To find the y-intercept, we can substitute the values of x and y from one of the given points. Let's use the point (3, 75) since we already have the cost for a 3-day rental.
75 = 20(3) + b
75 = 60 + b
b = 75 - 60
b = 15
Therefore, the equation to find the amount that the rental car company will charge for any number of days is y = 20x + 15. So the answer is A.
Let's move on to the next question.
3. The point-slope form of an equation of a line is given by the equation (y - y1) = m(x - x1), where (x1, y1) is a known point on the line and "m" is the slope.
In this question, we are given the point (-2, 3) and a slope "m" of -3. Plugging these values into the point-slope form, we get:
(y - 3) = -3(x - (-2))
(y - 3) = -3(x + 2)
(y - 3) = -3x - 6
y = -3x - 3 - 6
y = -3x - 9
Therefore, the point-slope form of the equation is (y - 3) = -3(x + 2). So the answer is B.
Moving on to the next question.
4. The slope-intercept form of an equation of a line is given by the equation y = mx + b, where "m" is the slope and "b" is the y-intercept.

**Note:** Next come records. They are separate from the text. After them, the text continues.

-- ==== Sys2Proof/Machine/PlaceStep.lean ====
section
/-! DEFINITION. A placement step (spec/11, spec/12): the descriptor, its refusals, the snapshot, leaves, shards,
continues, joins, moves, spills, and the reply (R293 to R313, R326 to R331). -/

namespace Sys2Proof.Machine

/-! ## The descriptor (R294) -/

/-- A shard record (Table 11.2). -/
structure Shard where
  ntile : Nat
  pin : Bool
  pinDie : Nat
  pwr : Nat
  ctx : Nat
  first : Nat
  count : Nat

/-- A sequence record (Table 11.3). -/
structure SRec where
  skey : Nat
  kind : Nat
  prio : Nat
  ctx : Nat
  grow : Nat

/-- A step descriptor (Table 11.1) with its records. -/
structure Desc where
  nomig : Bool
  step : Nat
  nshard : Nat
  nseq : Nat
  replyAddr : Nat
  replyLen : Nat
  shards : List Shard
  recs : List SRec

/-- A shard record from its two 64-bit words. -/
def shardOf (a c : Nat) : Shard :=
  { ntile := bits a 0 7, pin := bit a 8, pinDie := bits a 16 3, pwr := bits a 32 16, ctx := bits a 48 12,
    first := bits c 0 16, count := bits c 16 16 }

/-- A sequence record from its two 64-bit words. -/
def srecOf (a c : Nat) : SRec :=
  { skey := bits a 0 32, kind := bits a 32 2, prio := bits a 40 3, ctx := bits a 48 12, grow := bits c 0 16 }

/-- NSHARD and NSEQ may stand in a descriptor (R295, 0x22). -/
def countsOk (ns nq : Nat) : Bool := decide (1 ≤ ns ∧ ns ≤ 512 ∧ nq ≤ 2048)

/-- The descriptor that 64-bit little-endian words spell; records beyond the counts of R295 are not read. -/
def descOf (l : List Nat) : Desc :=
  let w := fun i => l.getD i 0
  let ns := bits (w 1) 0 16
  let nq := bits (w 1) 16 16
  let ok := countsOk ns nq
  { nomig := bit (w 0) 16, step := bits (w 0) 32 32, nshard := ns, nseq := nq, replyAddr := bits (w 2) 4 52 * 16,
    replyLen := bits (w 3) 0 32,
    shards := if ok then (List.range ns).map (fun i => shardOf (w (8 + 2 * i)) (w (9 + 2 * i))) else [],
    recs := if ok then (List.range nq).map (fun j => srecOf (w (8 + 2 * ns + 2 * j)) (w (9 + 2 * ns + 2 * j))) else [] }

/-- FORMAT and the reserved bits of the header, and of the records where the counts stand (R295, 0x21). -/
def descBad (l : List Nat) : Bool :=
  let w := fun i => l.getD i 0
  let ns := bits (w 1) 0 16
  let nq := bits (w 1) 16 16
  bits (w 0) 0 16 != 1 || bits (w 0) 17 15 != 0 || bits (w 1) 32 32 != 0 || bits (w 2) 56 8 != 0
    || bits (w 3) 32 32 != 0 || [4, 5, 6, 7].any (fun i => w i != 0)
    || (countsOk ns nq &&
      ((List.range ns).any (fun i =>
        let a := w (8 + 2 * i)
        bit a 7 || bits a 9 7 != 0 || bits a 19 13 != 0 || bits a 60 4 != 0 || bits (w (9 + 2 * i)) 32 32 != 0)
      || (List.range nq).any (fun j =>
        let a := w (8 + 2 * ns + 2 * j)
        bits a 34 6 != 0 || bits a 43 5 != 0 || bits a 60 4 != 0 || bits (w (9 + 2 * ns + 2 * j)) 16 48 != 0)))

/-- The shards whose range holds record `j`. -/
def Desc.shardsOf (d : Desc) (j : Nat) : List Nat :=
  (List.range d.shards.length).filter (fun i => match d.shards[i]? with
    | some s => decide (s.first ≤ j ∧ j < s.first + s.count)
    | none => false)

/-- The ranges of the shards and the kinds of the records agree (R295, 0x23). -/
def Desc.rangesOk (d : Desc) : Bool :=
  d.shards.all (fun s => decide (s.first + s.count ≤ d.nseq))
    && (List.range d.nseq).all (fun j => match d.recs[j]? with
      | some r =>
        let n := (d.shardsOf j).length
        if r.kind = 3 then false else if r.kind = 2 then n == 0 else n == 1
      | none => true)

/-- Pages that the records ask for. -/
def Desc.growth (d : Desc) : Nat := (d.recs.map (fun r => if r.kind = 0 ∨ r.kind = 1 then r.grow else 0)).foldl (· + ·) 0

/-- The status with which a step is refused, 0 where it is not (R295). -/
def descCheck (l : List Nat) (g : Gov) : Nat :=
  let d := descOf l
  if descBad l then 0x21
  else if countsOk d.nshard d.nseq = false ∨ 1024 < (d.recs.filter (fun r => r.kind == 0 || r.kind == 1)).length ∨
      1024 < (d.recs.filter (fun r => r.kind == 2)).length then 0x22
  else if d.rangesOk = false then 0x23
  else if d.replyLen < 64 + 8 * d.nshard + 16 * d.nseq + 4 * d.growth then 0x24
  else if g.flag F.PL_LAST_APPLIED ∧ d.step ≠ (g.pl.lastApplied + 1) % 2 ^ 32 then 0x25
  else 0

/-! ## Context policy (R298) -/

/-- DMASK allows built die `d`. -/
def dieAllowed (b : Build) (pol d : Nat) : Bool := decide (d < b.dies) && (bits pol 0 8 == 0 || bit pol d)

/-- TMASK of a policy. -/
def tmask (pol : Nat) : Nat := if bits pol 8 3 = 0 then 3 else bits pol 8 3

/-- A record's PRIO after PRIO_MAX of its context. -/
def Gov.recPrio (g : Gov) (r : SRec) : Nat := min r.prio (bits (g.policy r.ctx) 12 3)

/-- MIG of a context. -/
def Gov.mayMove (g : Gov) (c : Nat) : Bool := bit (g.policy c) 11

/-! ## Results of a step -/

/-- A shard's result (Table 11.10). -/
structure ShRes where
  die : Option Nat := none
  result : Nat := 3
  part : Nat := 0
  tiles : Nat := 0
  score : Nat := 0

/-- A record's result (Table 11.11), with its priority, whether frames were lacking, and its pages below T0. -/
structure SqRes where
  sid : Nat := 0x7FF
  result : Nat := 0
  home : Nat := 15
  first : Nat := 0
  count : Nat := 0
  prio : Nat := 0
  lackF : Bool := false
  low : Nat := 0

/-- What a step carries along: the governor, the results, the new-page words in allocation order, the frames that
leaves released, and the counts of moves. -/
structure Work where
  g : Gov
  sh : Sparse ShRes := []
  sq : Sparse SqRes := []
  new : List Nat := []
  rel : List Nat := []
  nmove : Nat := 0

/-! ## Sequences -/

/-- The LIVE or DEFERRED sequence with this SKEY in this context (R304). -/
def Gov.findSeq (g : Gov) (skey ctx : Nat) : Option Nat :=
  match g.pl.seqs.find? (fun (e : Nat × Seqn) =>
    (e.2.state == qLIVE || e.2.state == qDEFERRED) && e.2.skey == skey && e.2.ctx == ctx) with
  | some e => some e.1
  | none => none

/-- No page: HEAD and TAIL (Table 11.7). -/
def noPage : Nat := 0x100000

/-- The list from page `p` on, at most `n` pages. -/
def Gov.chainFrom (g : Gov) : Nat → Nat → List Nat
  | 0, _ => []
  | n + 1, p =>
    let x := g.page p
    if x.next = p then [p] else p :: g.chainFrom n x.next

/-- The pages of slot `sid` in logical order from HEAD. -/
def Gov.chain (g : Gov) (sid : Nat) : List Nat :=
  let s := g.seqn sid
  if s.head = noPage then [] else g.chainFrom (g.pagesOf s.uid).length s.head

/-- A second record naming the same SKEY and CTX among those that come after the leaves, or among the leaves (R304). -/
def Desc.dup (d : Desc) (j : Nat) : Bool :=
  match d.recs[j]? with
  | some r => (d.recs.take j).any (fun q => q.skey == r.skey && q.ctx == r.ctx && (q.kind == 2) == (r.kind == 2))
  | none => false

In this question, we are given the point (3, 5) and a slope of 6. Plugging these values into the slope-intercept form, we get:
y = 6x + b
To find the value of "b," we can substitute the coordinates of the given point:
5 = 6(3) + b
5 = 18 + b
b = 5 - 18
b = -13
Therefore, the slope-intercept form of the equation is y = 6x - 13. So the answer is B.
Moving on to the last question.
5. The domain of a function are the possible x-values for which the function is defined. In the given function y = 3/x, we need to find the values of x that are allowed.
For this function, the only restriction is that x should not be equal to 0 since division by zero is undefined. So, the domain of the function is x ≠ 0.
Therefore, the answer is A. D: x ≠ 0.
I hope that helps! Let me know if you have any other questions.